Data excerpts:

--

/-- R330, R331, R332: the net effect of PUSHA and PUSHAD in real-address mode: item `k` is the register of number `k`,
with the value it had before the instruction, stored `k + 1` items below the start; no other byte of memory changes, and
no register but the stack pointer. The premises are that the start test of R332 passes, that no push meets a stack
pointer of 1 (R327), and that every store is admitted. Where a push after admitted ones meets a stack pointer of 1, the
processor shuts down; where its store raises, the instruction raises. In every mode a push that raises after the pushes
before it makes the instruction raise. The stack-pointer arithmetic and the byte order are the spec's decisions D11 and
D1, its outcome outside the listed values D27; that the shutdown leaves memory as it was is the model's inference
(notes/assumptions/18.md). -/
def Obligations.PushAllNetEffect : Prop :=
  let R := fun (sz : OpSize) (i : Instr) => ∀ (s : State) (k : Nat), s.mode = .real →
    s.sp.toNat ∉ [1, 3, 5, 7, 9, 11, 13, 15] → k < 8 →
    (∀ j, j < k → s.spMinus (opBytes sz * j) ≠ 1 ∧
      ∃ ps, access .integer true .ss (s.spMinus (opBytes sz * (j + 1))) (opBytes sz) s = .ok ps) →
    (s.spMinus (opBytes sz * k) = 1 → ShutsDown i s) ∧
    (s.spMinus (opBytes sz * k) ≠ 1 → ∀ e,
      access .integer true .ss (s.spMinus (opBytes sz * (k + 1))) (opBytes sz) s = .error (.raise e) → Raises i s e)
  let G := fun (sz : OpSize) (i : Instr) => ∀ (s t : State) (k : Nat) (e : Exn),
    s.mode = .prot ∨ s.sp.toNat ∉ [1, 3, 5, 7, 9, 11, 13, 15] → k < 8 →
    pushList sz ((pushAllOrder.map (s.regSz sz)).take k) s = .ok t → PushRaises sz t e → Raises i s e
  let P := fun (sz : OpSize) (i : Instr) => ∀ (s : State) (ps : Nat → List Nat), s.mode = .real →
    s.sp.toNat ∉ [1, 3, 5, 7, 9, 11, 13, 15] → (∀ k, k < 8 → s.spMinus (opBytes sz * k) ≠ 1) →
    (∀ k, k < 8 → access .integer true .ss (s.spMinus (opBytes sz * (k + 1))) (opBytes sz) s = .ok (ps k)) →
    ((List.range 8).flatMap ps).Nodup →
    ∃ t, exec i s = .next t ∧ RestKept i s t ∧ t.reg .esp = espMinus s (opBytes sz * 8) ∧
      (∀ x, x ≠ .esp → t.reg x = s.reg x) ∧
      (∀ r : Reg, (ps r.toBits.toNat).map t.mem.read = leBytes (opBytes sz) ((s.reg r).setWidth 64)) ∧
      ∀ a, (∀ k, k < 8 → a ∉ ps k) → t.mem.read a = s.mem.read a
  (P .w16 .pusha ∧ P .w32 .pushad) ∧ (R .w16 .pusha ∧ R .w32 .pushad) ∧ G .w16 .pusha ∧ G .w32 .pushad

/-- R332: the test of the starting stack pointer of PUSHA and PUSHAD, and what follows when it passes. The outcome of
the values 1, 3 and 5 in virtual-8086 mode is the spec's decision D27. -/
def Obligations.PushAllStartTest : Prop :=
  let P := fun (sz : OpSize) (i : Instr) => ∀ s : State,
    (s.mode = .real → s.sp.toNat ∈ [1, 3, 5] → ShutsDown i s) ∧
    (s.mode = .real → s.sp.toNat ∈ [7, 9, 11, 13, 15] → Raises i s (.gp none)) ∧
    (s.mode = .v86 → s.sp.toNat ∈ [1, 3, 5, 7, 9, 11, 13, 15] → Raises i s (.gp (some 0))) ∧
    (s.mode = .prot ∨ s.sp.toNat ∉ [1, 3, 5, 7, 9, 11, 13, 15] →
      exec i s = settle i false s (pushList sz (pushAllOrder.map (s.regSz sz)) s))
  P .w16 .pusha ∧ P .w32 .pushad

/-- R327, R383: in real-address mode a stack pointer of 1 makes every PUSH and PUSHF shut the processor down, a PUSH of
a memory operand after its read; nothing else changes, no exception is raised, and no step follows. Nothing shuts the
processor down in another mode. That both operand sizes and PUSHF shut down, and that the read comes first, is the
spec's decision D27 (90_conflicts.md C10); that no step follows is D17; that a shutdown inside PUSHA leaves memory as it
was, and that `inhibit` stays, is the model's inference (notes/assumptions/18.md). -/
def Obligations.ShutdownForLackOfStack : Prop :=
  (∀ (s : State), s.mode = .real → s.sp = 1 →
    (∀ r, ShutsDown (.pushR16 r) s ∧ ShutsDown (.pushR32 r) s ∧ ShutsDown (.pushRm16 (.reg r)) s ∧
      ShutsDown (.pushRm32 (.reg r)) s) ∧
    (∀ m q, memRead .integer (MemOp.segment m) (effectiveAddr s m.addr) 2 s = .ok q → ShutsDown (.pushRm16 (.mem m)) s) ∧
    (∀ m q, memRead .integer (MemOp.segment m) (effectiveAddr s m.addr) 4 s = .ok q → ShutsDown (.pushRm32 (.mem m)) s) ∧
    (∀ sz ib, ShutsDown (.pushImm8 sz ib) s) ∧ (∀ iw, ShutsDown (.pushImm16 iw) s) ∧
    (∀ id, ShutsDown (.pushImm32 id) s) ∧
    (∀ sz, ShutsDown (.pushCs sz) s ∧ ShutsDown (.pushSs sz) s ∧ ShutsDown (.pushDs sz) s ∧ ShutsDown (.pushEs sz) s ∧
      ShutsDown (.pushFs sz) s ∧ ShutsDown (.pushGs sz) s) ∧
    ShutsDown .pushf s ∧ ShutsDown .pushfd s ∧ ShutsDown .pusha s ∧ ShutsDown .pushad s) ∧
  (∀ (i : Instr) (s t : State), exec i s = .next t → s.shutdown = false → t.shutdown = true →
    s.mode = .real ∧ t = { s with shutdown := true }) ∧
  ∀ s : State, s.shutdown = true → step s = .fault .shutDown

/-- R321, R201, R60: in real-address mode POP r32 undoes PUSH r32, and POP r16 undoes PUSH r16: the popped register holds
the value pushed (the 16-bit form keeps its bits 31:16), and every other register, the stack pointer too, is back where
it was. It rests on the spec's decisions D1, D11 and, where the popped register is SP, D28. -/
def Obligations.PopUndoesPush : Prop :=
  ∀ (r x : Reg) (s t : State), s.mode = .real → s.shutdown = false → t.shutdown = false →
    (exec (.pushR32 r) s = .next t →
      ∃ u, exec (.popR32 x) t = .next u ∧ u.reg x = s.reg r ∧ ∀ y, y ≠ x → u.reg y = s.reg y) ∧
    (exec (.pushR16 r) s = .next t →
      ∃ u, exec (.popR16 x) t = .next u ∧ u.reg x = (s.reg x).extractLsb' 16 16 ++ s.reg16 r ∧
        ∀ y, y ≠ x → u.reg y = s.reg y)
end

--

EXERCISE AIM: Which lines of the records above hold the word "State"? Copy each of them.

WRITTEN ANSWER:
  let R := fun (sz : OpSize) (i : Instr) => ∀ (s : State) (k : Nat), s.mode = .real →
  let G := fun (sz : OpSize) (i : Instr) => ∀ (s t : State) (k : Nat) (e : Exn),
  let P := fun (sz : OpSize) (i : Instr) => ∀ (s : State) (ps : Nat → List Nat), s.mode = .real →
  let P := fun (sz : OpSize) (i : Instr) => ∀ s : State,
  (∀ (s : State), s.mode = .real → s.sp = 1 →
  (∀ (i : Instr) (s t : State), exec i s = .next t → s.shutdown = false → t.shutdown = true →
  ∀ s : State, s.shutdown = true → step s = .fault .shutDown
  ∀ (r x : Reg) (s t : State), s.mode = .real → s.shutdown = false → t.shutdown = false →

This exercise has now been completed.